Science

Beetles and Lightning Are Torching Canada's Vast West

Record forest fires are climate change in action.

The once-lush forests of Western Canada are going up in smoke. Thousands of firefighters are struggling to control the unprecedented number of wildfires sweeping the country and neighboring Alaska. Thousands of people have been evacuated from their homes, and the smoke is sweeping across the West Coast and as far south as Colorado, causing air pollution ratings to skyrocket. While officials are bringing in the Canadian Forces to keep the fires contained, people are demanding to know why this year has gotten so out of control.

As of today, there are an estimated 106 wildfires in British Columbia, the largest covering up to 38,000 hectares — roughly the size of Denver. In Saskatchewan, there have been 592 wildfires so far this season compared to 213 in 2014, and they’re spreading even further west to Alberta. The combination of record-breaking warm temperatures, likely to have been brought on by the Pacific Decadal Oscillation and El Nino weather patterns, and the devastating effect of the mountain pine beetle have joined forces with the effects of climate change to create the perfect conditions for a wildfire epidemic, at least according to John Innes, the Dean of the University of British Columbia’s Faculty of Forestry, who spoke with the CBC.

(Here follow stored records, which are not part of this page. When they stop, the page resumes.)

theorem State.reopenPort_kept {W : List Fld} {s0 s : State}  (p : Nat) (hk : Kept W s0 s) (hkw : [Fld.out, Fld.keys, Fld.port0, Fld.port1, Fld.openSerial] ⊆ W) :
    Kept W s0 (State.reopenPort s p) := by
  unfold State.reopenPort
  try dsimp only
  iterate 40 all_goals (first
    | with_reducible exact hk
    | with_reducible assumption
    | with_reducible exact Kept.refl _ _
    | with_reducible exact .inr rfl
    | (with_reducible exact List.Subset.trans (by decide) hkw)
    | (with_reducible exact .inl (Fld.mem_of hkw (by decide)))
    | (with_reducible apply Kept.ite <;> intro)
    | with_reducible apply State.baseKey_kept
    | with_reducible refine State.baseKey_keptE (by with_reducible assumption) ?_ ?_
    | with_reducible apply State.creditsDue_kept
    | with_reducible apply State.openPortSession_kept
    | with_reducible apply Kept.getD
    | with_reducible apply Kept.elim
    | (with_reducible apply Kept.foldl; intro _ _; try dsimp only)
    | split
    | (intro _ _; try dsimp only)
    | with_reducible apply Kept.mk_of
    | skip)

theorem State.keyArrived_kept {W : List Fld} {s0 s : State}  (hk : Kept W s0 s) (hkw : [Fld.out, Fld.keys, Fld.vault, Fld.port0, Fld.port1, Fld.openSerial] ⊆ W) :
    Kept W s0 (State.keyArrived s) := by
  simp only [List.cons_subset, List.nil_subset, and_true] at hkw
  unfold State.keyArrived
  repeat' (first | (simp (maxDischargeDepth := 40) only [hk, hkw, Kept.refl, Kept.mk_of, Kept.ite, Kept.foldl, List.cons_subset, List.nil_subset, List.mem_cons, List.mem_singleton, and_true, true_and, true_or, or_true, and_self, implies_true, not_false_eq_true, State.reopenPort_kept, State.vaultReload_kept]; done) | split)

theorem State.closeSession_kept {W : List Fld} {s0 s : State}  (p n : Nat) (hk : Kept W s0 s) (hkw : [Fld.out, Fld.tes, Fld.clusters, Fld.depot, Fld.vault, Fld.port0, Fld.port1] ⊆ W) :
    Kept W s0 (State.closeSession s p n) := by
  simp only [List.cons_subset, List.nil_subset, and_true] at hkw
  unfold State.closeSession
  repeat' (first | (simp (maxDischargeDepth := 40) only [hk, hkw, Kept.refl, Kept.mk_of, Kept.ite, Kept.foldl, List.cons_subset, List.nil_subset, List.mem_cons, List.mem_singleton, and_true, true_and, true_or, or_true, and_self, implies_true, not_false_eq_true, State.creditColour_kept, State.dropStream_kept, State.modVault_kept, State.setPort_kept]; done) | split)

theorem State.plannedStop_kept {W : List Fld} {s0 s : State}  (p reason : Nat) (clears : Bool) (hk : Kept W s0 s) (hkw : [Fld.out, Fld.lanes, Fld.port0, Fld.port1, Fld.pcie, Fld.faults, Fld.recorder, Fld.power] ⊆ W) :
    Kept W s0 (State.plannedStop s p reason clears) := by
  simp only [List.cons_subset, List.nil_subset, and_true] at hkw
  unfold State.plannedStop
  repeat' (first | (simp (maxDischargeDepth := 40) only [hk, hkw, Kept.refl, Kept.mk_of, Kept.ite, Kept.foldl, List.cons_subset, List.nil_subset, List.mem_cons, List.mem_singleton, and_true, true_and, true_or, or_true, and_self, implies_true, not_false_eq_true, State.drainLane_kept, State.sendMsg_kept, State.setDev_kept, State.setPort_kept]; done) | split)

theorem State.stopOver_kept {W : List Fld} {s0 s : State}  (hk : Kept W s0 s) (hkw : [Fld.out, Fld.pcie, Fld.faults, Fld.recorder, Fld.power] ⊆ W) :
    Kept W s0 (State.stopOver s) := by
  simp only [List.cons_subset, List.nil_subset, and_true] at hkw
  unfold State.stopOver
  repeat' (first | (simp (maxDischargeDepth := 40) only [hk, hkw, Kept.refl, Kept.mk_of, Kept.ite, Kept.foldl, List.cons_subset, List.nil_subset, List.mem_cons, List.mem_singleton, and_true, true_and, true_or, or_true, and_self, implies_true, not_false_eq_true, State.setDev_kept]; done) | split)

It isn’t news that the West Coast, both in Canada and the States, has been heating up. Data from the U.S. National Centers for Environmental Information show that temperatures all along the West Coast are the warmest they’ve been in more than 100 years. The heat has bolstered the mountain pine beetle, which has been devouring pine in British Columbia and Alberta since the 1990s, to expand its range north and east into the boreal forest. These bugs are native to the country, but their populations are usually kept in check by the onset of cold weather. Increasingly mild winters and the subsequent expansion of beetle habitat has caused them to flourish, leaving millions of hectares of dead, dry pine trees in their wake. One lightning strike is all it takes to send it up in flames.

As the wildfires spread to Alaska, there’s growing concern that the heat will start to burn through the permafrost. Usually, this frozen layer is insulated by “duff,” a thick layer of twigs, moss, and other organic material. But when the duff burns, the permafrost — one of the Earth’s biggest carbon repositories — sends its stored greenhouse gases up into the air. And that easily, the effects of climate change could snowball.

Like many climate change scientists, Innes isn’t afraid to get real. “Longer term, we will see more fires. We will see the fire season extending,” he told the CBC. “It will start earlier, it will go on later, and the fires that we get will be more intense.” The future will be hot, and you will be able to taste it at the back of your throat hundreds of miles away, when the wind shifts.